8. The apparatus of claim 7, wherein the scene recognition module comprises:

the scene determining module is used for carrying out scene recognition on the multiple images according to the deep learning neural network model to obtain recognized image characteristics and determining scenes corresponding to the multiple images respectively according to the image characteristics;

and the image description module is used for carrying out image description generation according to the identified image characteristics and the scenes corresponding to the plurality of images respectively to obtain description characters matched with the scenes corresponding to the plurality of images respectively.

9. The apparatus of claim 7, wherein the lyric generation module comprises:

the final arranging module is used for arranging all the finals from the Chinese pinyin corresponding to the last word in the description characters;

the rule determining module is used for determining a final distribution rule according to all arranged finals;

a final determining module, configured to determine a final corresponding to the last word in the description text from the final conforming to a final distribution rule;

and the lyric obtaining module is used for obtaining rhyme lyrics corresponding to the plurality of images from a pre-generated lyric template according to the scenes corresponding to the plurality of images and the corresponding rhyme feet under each scene, and lyric characters corresponding to the plurality of scenes and the plurality of rhyme feet are pre-configured in the lyric template.

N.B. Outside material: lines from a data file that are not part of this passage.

-- ==== Sys2Proof/Tests/Slice0.lean ====
section
/-! SUPPORT. Tests: the well-formedness check refuses ill-formed frames; commands give what the manual's worked
examples and tables say (each test names its source); and for each obligation with hypotheses a state and operands
that meet them, clause by clause. -/

-- One test at a time: the tests together would start more threads than the check's memory limit holds.
set_option Elab.async false

namespace Sys2Proof.Tests

open Sys2Proof Sys2Proof.Machine

/-! ## Helpers -/

/-- A state in a mode with every branch in one state and every domain Off and branchless. -/
def base (m : PartMode) (k : BranchMode) : State :=
  { State.reset with
    mode := m
    domains := Vector.replicate 16 Domain.cold
    branches := Vector.replicate 6 { BranchState.cold with mode := k }
    account := { Account.reset with remaining := 20000000, level := .green, effective := .green } }

/-- A domain in a state, on a branch or none. -/
def dom (b : Option Branch) (k : DomainState) : Domain := { Domain.cold with branch := b, state := k, seen := true }

/-- A state with the request at the head of its queue. -/
def asked (s : State) (req : List Byte) : State := { s with requests := [req] }

/-- A frame of two bytes. -/
def f0 : Frame := { kind := .base, id := 0x100, format := .classic, payload := [1, 2] }

/-- A frame of a class and a hold flag, queued. -/
def entry (k : WakeClass) (hold : Bool) : Entry :=
  { frame := f0, cls := k, hold := hold, attempts := 0, sending := false, deadline := 600 }

/-- The attempt in flight of a queued frame. -/
def flying : Flight := { source := .entry, frame := f0 }

/-- A match of a class that asks for nothing. -/
def m0 (k : WakeClass) : Match :=
  { rule := 5, cls := k, wake := 0, activity := 0, forward := 0, hold := false, confirm := false, linger := 0,
    battery := none }

/-- A state with a classification in flight. -/
def judged (s : State) (p : Port) (v : Verdict) : State :=
  { s with classification := some { frame := f0, port := p, verdict := v } }

/-- The command completes and its next state passes a check. -/
def gives (c : Instr) (s : State) (k : State → Bool) : Bool :=
  match exec c s with
  | .next t => k t
  | _ => false

/-- The bytes of the response, if the slot holds one. -/
def answer (t : State) : List Byte := (t.response.map (·.bytes)).getD []

/-! ## Well-formedness (R16) -/

theorem test_wf_refuses_wide_base_id : ({ f0 with id := 0x800 } : Frame).wf = false := by decide
theorem test_wf_refuses_long_classic : ({ f0 with payload := List.replicate 9 0 } : Frame).wf = false := by decide
theorem test_wf_refuses_odd_fd_length :
    ({ f0 with format := .fd, payload := List.replicate 9 0 } : Frame).wf = false := by decide
theorem test_wf_refuses_too_long_fd :
    ({ f0 with format := .fd, payload := List.replicate 65 0 } : Frame).wf = false := by decide
theorem test_wf_accepts_widest_frames :
    ({ f0 with id := 0x7FF } : Frame).wf = true
      ∧ ({ kind := .extended, id := 0x1FFFFFFF, format := .fd, payload := List.replicate 64 0 } : Frame).wf = true := by
  decide
theorem test_wf_refuses_command : (Instr.frameReception 1 { f0 with id := 0x800 }).wf = false := by decide

/-! ## Commands -/

/-- Section 1.8, at 0 s: D15 and D14 are granted first, the others wait Queued with class B. -/
theorem test_full_reset_grants_D15_D14 :
    gives (.fullReset 2) State.reset (fun t =>
      t.strap == 2 && t.deadline == 120 && t.lastGranted == 14 && t.domains[15].state == .powerUp
        && t.domains[14].state == .powerUp && t.domains[13].state == .queued && t.domains[13].pendingClass == .b
        && t.domains[0].pending == 600 && t.branches[0].mode == .awake) = true := by decide +kernel

/-- Section 1.6: a reset input ends a quarantine and keeps the rule record, the park clock and the consumed charge. -/
theorem test_reset_input_keeps_tables :
    gives (.resetInput 1)
      ({ State.reset with mode := .parked, parkClock := 77 }.putTableRule 9
        { record := { RuleRecord.reset with valid := true }, suspect := none, quarantine := some 3600 })
      (fun t => t.mode == .unconfigured && t.parkClock == 77 && t.rules[9].record.valid
        && t.rules[9].quarantine == none && t.strap == 1) = true := by decide +kernel

/-- R13: the reset of a Warm Reset request waits for its response to leave the slot. -/
theorem test_warm_reset_waits_for_response :
    gives (.warmResetTakesPlace 3)
      { State.reset with mode := .drive, warmResetPending := true, response := some { bytes := [5, 1, 0], attempts := 1 } }
      (fun t => t.mode == .drive && t.strap == 0) = true := by decide +kernel

/-- R22: a third landed frame is dropped with LANDING_OVERRUN (flag bit 6). -/
theorem test_frame_reception_overruns :
    gives (.frameReception 3 f0)
      ((base .drive .awake).putPort 3 { PortState.reset 3 with landing := [f0, f0] })
      (fun t => t.ports[3].landing.length == 2 && t.ports[3].overrun && t.flags == 0x040) = true := by decide +kernel

/-- Section 7.6, 18.9 s: the fourth chattered frame of a limit of 4 isolates BP5 with cause CHATTER for 300 s. -/
theorem test_frame_reception_babble_isolates :
    gives (.frameReception 5 { f0 with format := .fd, payload := List.replicate 16 0 })
      (((base .parked .listen).putPort 5
          { PortState.reset 5 with params := { PortParams.reset 5 with maxPayload := 8 } }).putBranch 4
        { BranchState.cold with
          mode := .listen, chatterCount := 3, params := { BranchParams.reset with chatterLimit := 4 } })
      (fun t => t.branches[4].mode == .isolated && t.branches[4].cause == .chatter
        && t.branches[4].isolationTimer == some 300 && t.branches[4].chatterCount == 4) = true := by decide +kernel

/-- R16: a remote frame has no effect. -/
theorem test_remote_frame : gives (.remoteFrame 2) State.reset (fun t => t.ports[2].landing == []) = true := by
  decide +kernel

/-- Section 2.4.1, classifications 1 and 2: B5 is taken first, then the search wraps to TA. -/
theorem test_classifier_service_order :
    let s := (((base .drive .awake).putPort 0 { PortState.reset 0 with landing := [f0] }).putPort 2
      { PortState.reset 2 with landing := [f0, f0] }).putPort 5 { PortState.reset 5 with landing := [f0] }
    gives .classifierTakesFrame { s with pointer := 2 } (fun t =>
      t.pointer == 5 && t.ports[5].landing == []
        && gives .classifierTakesFrame { t with classification := none } fun u =>
          u.pointer == 0 && u.ports[2].landing.length == 2) = true := by decide +kernel

/-- The rule table of section 3.3.1. -/
def table : State :=
  (((base .drive .awake).putTableRule 2
      { Rule.reset with
        record :=
          { RuleRecord.reset with
            valid := true, enabled := true, ingress := 0x40, kind := .base, idValue := 0x3A4, idMask := 0x7FF
            minLength := 4
            word := some { offset := 2, lowFirst := true, mask := 0xFFFF, op := .eq, operand := 0, compare := false }
            cls := .a, forward := 1, battery := true } }).putTableRule 5
      { Rule.reset with
        record :=
          { RuleRecord.reset with
            valid := true, enabled := true, ingress := 4, kind := .extended, format := .fd, idValue := 0x18DA4410
            idMask := 0x1FFFFFF0, minLength := 8
            lanes := [{ offset := 0, mask := 0xF0, op := .eq, operand := 0x20 }]
            cls := .a, wake := 0x18, forward := 3, hold := true, confirm := true } }).putTableRule 40
      { Rule.reset with
        record :=
          { RuleRecord.reset with
            valid := true, enabled := true, ingress := 1, idValue := 0x400, idMask := 0x700
            lanes := [{ offset := 1, mask := 0xFF, op := .ge, operand := 0x10 }]
            cls := .c, wake := 0x200, forward := 0x10 } }

/-- The rule and the battery figure of a matched verdict. -/
def matchOf : Verdict → Option (RuleIx × Option (BitVec 16))
  | .matched m => some (m.rule, m.battery)
  | _ => none

/-- Section 3.3.1: what the walk makes of the frames F1 to F6. -/
theorem test_classifier_rule_table :
    let long := [0x27, 0, 0, 0, 0, 0, 0, (0 : Byte)]
    matchOf (table.classify 6 { f0 with id := 0x3A4, payload := [0, 0, 0x2C, 0x31] }) = some (2, some 12588)
      ∧ table.classify 6 { f0 with id := 0x3A4, payload := [0, 0, 0x2C] } = .pass 1
      ∧ matchOf (table.classify 2
          { kind := .extended, id := 0x18DA4413, format := .fd, payload := long ++ [0, 0, 0, 0] }) = some (5, none)
      ∧ table.classify 2 { kind := .extended, id := 0x18DA4413, format := .classic, payload := long } = .pass 1
      ∧ table.classify 0 { f0 with id := 0x4A2, format := .fd, payload := [0x55] } = .pass 0x7E
      ∧ matchOf (table.classify 0 { f0 with kind := .extended, id := 0x4A2, payload := [0, 0x30] })
          = some (40, none) := by decide +kernel

/-- Section 4.9, frame 2: a battery frame from BP6 at Amber, its figure below Vcrit, raises the level to Red with
BATTERY_LOW and LEVEL_CHANGED, and is counted as chatter. -/
theorem test_dispatch_battery_frame :
    let s := { base .parked .listen with
      budget := { Budget.reset with allowance := 30, t1 := 40, t2 := 20, vcrit := 11500 }
      account := { Account.reset with remaining := 30, level := .amber, effective := .amber } }
    gives .classificationDispatch (judged s 6 (.matched { m0 .a with forward := 1, battery := some 11200 })) (fun t =>
      t.account.effective == .red && t.account.vb == 11200 && t.flags == 0x018
        && t.branches[5].chatterCount == 1 && t.ports[0].queue == []) = true := by decide +kernel

/-- Section 5.1.1, step 3: a class A copy at the cap evicts N2, as N1 is in transmission. -/
theorem test_dispatch_eviction :
    let n1 := QueueItem.frame { entry .c true with sending := true, attempts := 1 }
    let n2 := QueueItem.frame (entry .c true)
    let s := { (base .parked .awake).putPort 3
      { PortState.reset 3 with
        params := { PortParams.reset 3 with holdCap := 3 }, queue := [n1, n2, .frame (entry .b true)]
        flight := some flying } with freeBuffers := 5 }
    gives .classificationDispatch (judged s 1 (.matched { m0 .a with forward := 8 })) (fun t =>
      t.ports[3].queue == [n1, .frame (entry .b true), .frame (entry .a false)] && t.freeBuffers == 5
        && t.flags == 0x020) = true := by decide +kernel

/-- Section 2.8.1: in Quiet the response is sent and nothing else; R182: a report takes the lost mark with it. -/
theorem test_attempt_response_in_quiet :
    gives (.transmissionAttempt 0) { State.reset with response := some { bytes := [1, 2, 0], attempts := 0 } }
      (fun t => t.ports[0].flight == some
        { source := .response, frame := { kind := .base, id := 0x6C1, format := .classic, payload := [1, 2, 0] } })
        = true := by decide +kernel

/-- R182 and R186: the head report takes the reports-lost mark with it. -/
theorem test_attempt_report_takes_lost_mark :
    gives (.transmissionAttempt 0)
      { State.reset with
        trunk := .active, reportsLost := true
        reports := [{ kind := .portIsolated, subject := some 4, detail1 := 2, detail2 := 300, stamp := 0x01020304,
                      urgent := true, lost := false, attempts := 0 }] }
      (fun t => t.reportsLost == false && t.ports[0].flight.any fun f =>
        f.frame.payload == [3, 3, 1, 2, 3, 4, 4, 0, 2, 1, 0x2C, 0]) = true := by decide +kernel

/-- Section 5.7, 530 ms: the third Failed attempt under the closing mark discards E1, and the closing keeps the held
entries E2 and C4 in order. -/
theorem test_attempt_end_closes_drain :
    let e1 := QueueItem.frame { entry .b false with attempts := 3, sending := true }
    let e2 := QueueItem.frame (entry .a true)
    let e3 := QueueItem.frame (entry .c false)
    let c4 := QueueItem.frame { entry .a true with deadline := 599 }
    let c5 := QueueItem.frame (entry .b false)
    let s := { (((base .parked .listen).putPort 1
        { PortState.reset 1 with queue := [e1, e2, e3, .marker, c4, c5], flight := some flying }).putBranch 0
        { BranchState.cold with mode := .draining, closing := true }).putDomain 3 (dom (some 0) .releasing) with
      freeBuffers := 91 }
    gives (.attemptEnd 1 .failed) s (fun t =>
      t.branches[0].mode == .listen && t.branches[0].closing == false && t.ports[1].queue == [e2, c4]
        && t.ports[1].discards == 1 && t.freeBuffers == 94 && t.domains[3].state == .off) = true := by decide +kernel

/-- Section 2.8.1, 97 s: a Delivered end reloads the silence timer and frees the entry's buffer. -/
theorem test_attempt_end_delivered :
    gives (.attemptEnd 0 .delivered)
      { State.reset.putPort 0
          { PortState.reset 0 with
            queue := [.frame { entry .a true with attempts := 1, sending := true }], flight := some flying
            discards := 2 } with
        trunk := .active, silence := some 3, freeBuffers := 95 }
      (fun t => t.silence == some 20 && t.freeBuffers == 96 && t.ports[0].discards == 0 && t.ports[0].queue == [])
      = true := by decide +kernel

10. The apparatus of claim 9, wherein the lyric obtaining module comprises:

the description lyric generating module is used for generating image description lyrics according to the description words matched with the scene corresponding to each image;

the supplementary lyric generating module is used for acquiring supplementary lyrics from a pre-generated lyric template according to scenes corresponding to the plurality of images and corresponding vowel feet under each scene;

and the lyric synthesis module is used for synthesizing the image description lyrics and the supplementary lyrics together to obtain the rhyme lyrics.

11. The apparatus of claim 10, wherein the supplemental lyric generating module is specifically configured to determine a rhyme that conforms to a double rhyme from the image-described lyrics; and acquiring supplementary lyrics from a pre-generated lyric template according to the scenes corresponding to the multiple images and the corresponding rhymes conforming to the double rhymes in each scene.

12. The device according to claim 7, wherein the plurality of images are acquired by the terminal after entering a photographing mode; or the like, or, alternatively,

and acquiring the plurality of images from an album of the terminal.

13. A computer-readable storage medium comprising instructions that, when executed on a computer, cause the computer to perform the method of any one of claims 1-6.